40SP (Design date 04/16) - Page 3
© COMMONWEALTH OF AUSTRALIA, 2016

What you need to provide
You need to provide certified copies of:
• proof of your relationship with your fiancé(e) or partner;
• if you have changed your name since birth, evidence of 
your name change;
• evidence that you are an Australian citizen, Australian 
permanent resident or eligible New Zealand citizen*;
• evidence that you can meet your sponsorship obligations 
(see Your sponsorship undertaking for information on your obligations towards your fiancé(e) or partner).
*
In addition, please provide the original police certificates for all the countries you have lived in for 12 months or more in the last 10 years since you turned 16 years of age. For an Australian police certificate, go to the AFP website AFP Homepage - Australian Federal Police*

*Note: Your fiancé(e)'s or partner's visa application will be 
refused if you do not provide the police certificates.*

Also, the Applicant will recieve copies of the Sponsors Police check ups.

Any additional info would be great!!!


----------



## Bonanza (Oct 27, 2015)

well spotted! Thank goodness ours are lodged though I think the idea of the applicant seeing their partner's police checks is probably a good precaution for those seeking a visa with only 12 months' joint history or PMV.


----------



## Nemanja87 (Nov 3, 2015)

It is amazing how much unreliable info you get from the Service centres.
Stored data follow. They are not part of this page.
-- ==== Sys2Proof/Laws/Entries.lean ====
section
/-! SUPPORT. What the operations that every entry's row goes through do: the start of an entry, its refusals, its end. -/

namespace Sys2Proof.Machine

/-! ### Lists of refusals -/

@[simp] theorem refuse_false (status info : Nat) : refuse false status info = none := rfl

@[simp] theorem refuse_true (status info : Nat) : refuse true status info = some ⟨status, info⟩ := rfl

@[simp] theorem firstCond_nil : firstCond [] = none := rfl

@[simp] theorem firstCond_cons_none (cs : List (Option Cond)) : firstCond (none :: cs) = firstCond cs := rfl

@[simp] theorem firstCond_cons_some (c : Cond) (cs : List (Option Cond)) : firstCond (some c :: cs) = some c := rfl

@[simp] theorem State.orRefuse_none (s : State) (e : EntryId) (f : State → State) : s.orRefuse e none f = f s := rfl

@[simp] theorem State.orRefuse_some (s : State) (e : EntryId) (c : Cond) (f : State → State) :
    s.orRefuse e (some c) f = s.failEntry e c.status c.info := rfl

/-- An entry that asks for no signal is not refused for one (R82). -/
theorem State.signalRefusal_none (s : State) (f : Nat) (h : Hdr) (hs : h.sig = false) : s.signalRefusal f h = none := by
  simp [State.signalRefusal, hs]

/-! ### The start and the end of an entry -/

/-- An entry that is accepted and not acted on runs its row, after which the block settles (R80). -/
theorem State.started_accepted {s : State} {a : Acc} (h : s.acc a.id = some a) (hp : a.phase = .accepted) (hf : a.fin = none)
    (k : Acc → State → State) : s.started a.id k = (k a s).settle := by
  simp [State.started, h, hp, hf]

/-- A change of an accepted entry that keeps its number. -/
theorem State.acc_modAcc_some {s : State} {e : Nat} {a : Acc} (g : Acc → Acc) (hg : ∀ a, (g a).id = a.id) (h : s.acc e = some a) :
    (s.modAcc e g).acc e = some (g a) := by
  rw [State.acc_modAcc _ _ _ hg, h]
  rfl

/-- An entry that has not ended ends with its INFO. -/
theorem State.acc_endEntry_some {s : State} {a : Acc} (h : s.acc a.id = some a) (hf : a.fin = none) (info : Nat) :
    (s.endEntry a.id info).acc a.id = some { a with fin := some info } := by
  simp [State.acc_endEntry, h, hf]

/-- A refused entry ends with its condition, and INFO 0 beside it. -/
theorem State.acc_failEntry_some {s : State} {a : Acc} (h : s.acc a.id = some a) (hf : a.fin = none) (hc : a.conds = []) (status info : Nat) :
    (s.failEntry a.id status info).acc a.id = some { a with conds := [⟨status, info⟩], fin := some 0 } := by
  simp [State.failEntry, State.acc_endEntry, State.acc_meet, h, hf, hc]

/-! ### Entries are the accepted ones, whatever else changes -/

@[simp] theorem State.acc_with_glob (s : State) (x : Glob) (e : Nat) : ({ s with glob := x } : State).acc e = s.acc e := rfl

@[simp] theorem State.acc_with_sqs (s : State) (x : FMap Sq) (e : Nat) : ({ s with sqs := x } : State).acc e = s.acc e := rfl

@[simp] theorem State.acc_with_cqs (s : State) (x : FMap Cq) (e : Nat) : ({ s with cqs := x } : State).acc e = s.acc e := rfl

@[simp] theorem State.acc_with_fns (s : State) (x : FMap Fn) (e : Nat) : ({ s with fns := x } : State).acc e = s.acc e := rfl

@[simp] theorem State.acc_with_ctr (s : State) (x : Counters) (e : Nat) : ({ s with ctr := x } : State).acc e = s.acc e := rfl

@[simp] theorem State.acc_with_jobs (s : State) (x : FMap Job) (e : Nat) : ({ s with jobs := x } : State).acc e = s.acc e := rfl

@[simp] theorem State.acc_with_gens (s : State) (x : List Gen) (e : Nat) : ({ s with gens := x } : State).acc e = s.acc e := rfl

@[simp] theorem State.acc_with_xfers (s : State) (x : FMap Xfer) (e : Nat) : ({ s with xfers := x } : State).acc e = s.acc e := rfl

@[simp] theorem State.acc_with_sheets (s : State) (x : FMap Sheet) (e : Nat) : ({ s with sheets := x } : State).acc e = s.acc e := rfl

@[simp] theorem State.acc_with_cleats (s : State) (x : FMap Nat) (e : Nat) : ({ s with cleats := x } : State).acc e = s.acc e := rfl

@[simp] theorem State.acc_with_log (s : State) (x : Log) (e : Nat) : ({ s with log := x } : State).acc e = s.acc e := rfl

@[simp] theorem State.acc_with_keys (s : State) (x : Keys) (e : Nat) : ({ s with keys := x } : State).acc e = s.acc e := rfl

end Sys2Proof.Machine
end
I have called the European Service centre and Serbian service center, and they aren't up to date with the changes. They do not even know that changes were made.

I have asked them for info, and they said you only need to provide a Police certificate if you have a dependent child. But the new forms *clearly* says you need to provide the Police certificates regardless. Even *questions 36 and 37 have changed on the 40SP*

Even question 38 has a new addition, saying:

*Attach the original police certificate(s) for each country you have lived in for 12 months or more in the last 10 years since you turned 16 years of age.*

Unbelievable.


----------



## 218417 (Nov 6, 2015)

Will this apply to applications already lodged or only for new applications?


----------



## Nemanja87 (Nov 3, 2015)

I do not know. 

They didn't mention anything about something like that.


----------



## Arianwen (Jan 8, 2014)

Will this apply to partner 820 from PMV applications? I suppose so, but am disappointed to find we suddenly need a new, expensive and previously unnecessary document.

We only have a month left on the PMV and were wanting to apply for the 820 within the next few days but it seems as if this will slow things down somewhat. Does anyone know how long the AFP checks take from application to arriving in the mail?

Can anyone guess how long it will take to get one from Germany, applying from Australia?

Should we apply now anyway and upload the sponsor police checks later when we get them?


----------



## Nemanja87 (Nov 3, 2015)

*Update*

The new forms seem to been withdrawn. They are no longer available for download, and the page with updates has excluded them.


----------



## ausharrold (Oct 28, 2015)

Arianwen said:


> Will this apply to partner 820 from PMV applications? I suppose so, but am disappointed to find we suddenly need a new, expensive and previously unnecessary document.


Very expensive, $42 when I last applied for one from AFP and it took about three weeks. On their site it does say they will take 15 working days,


----------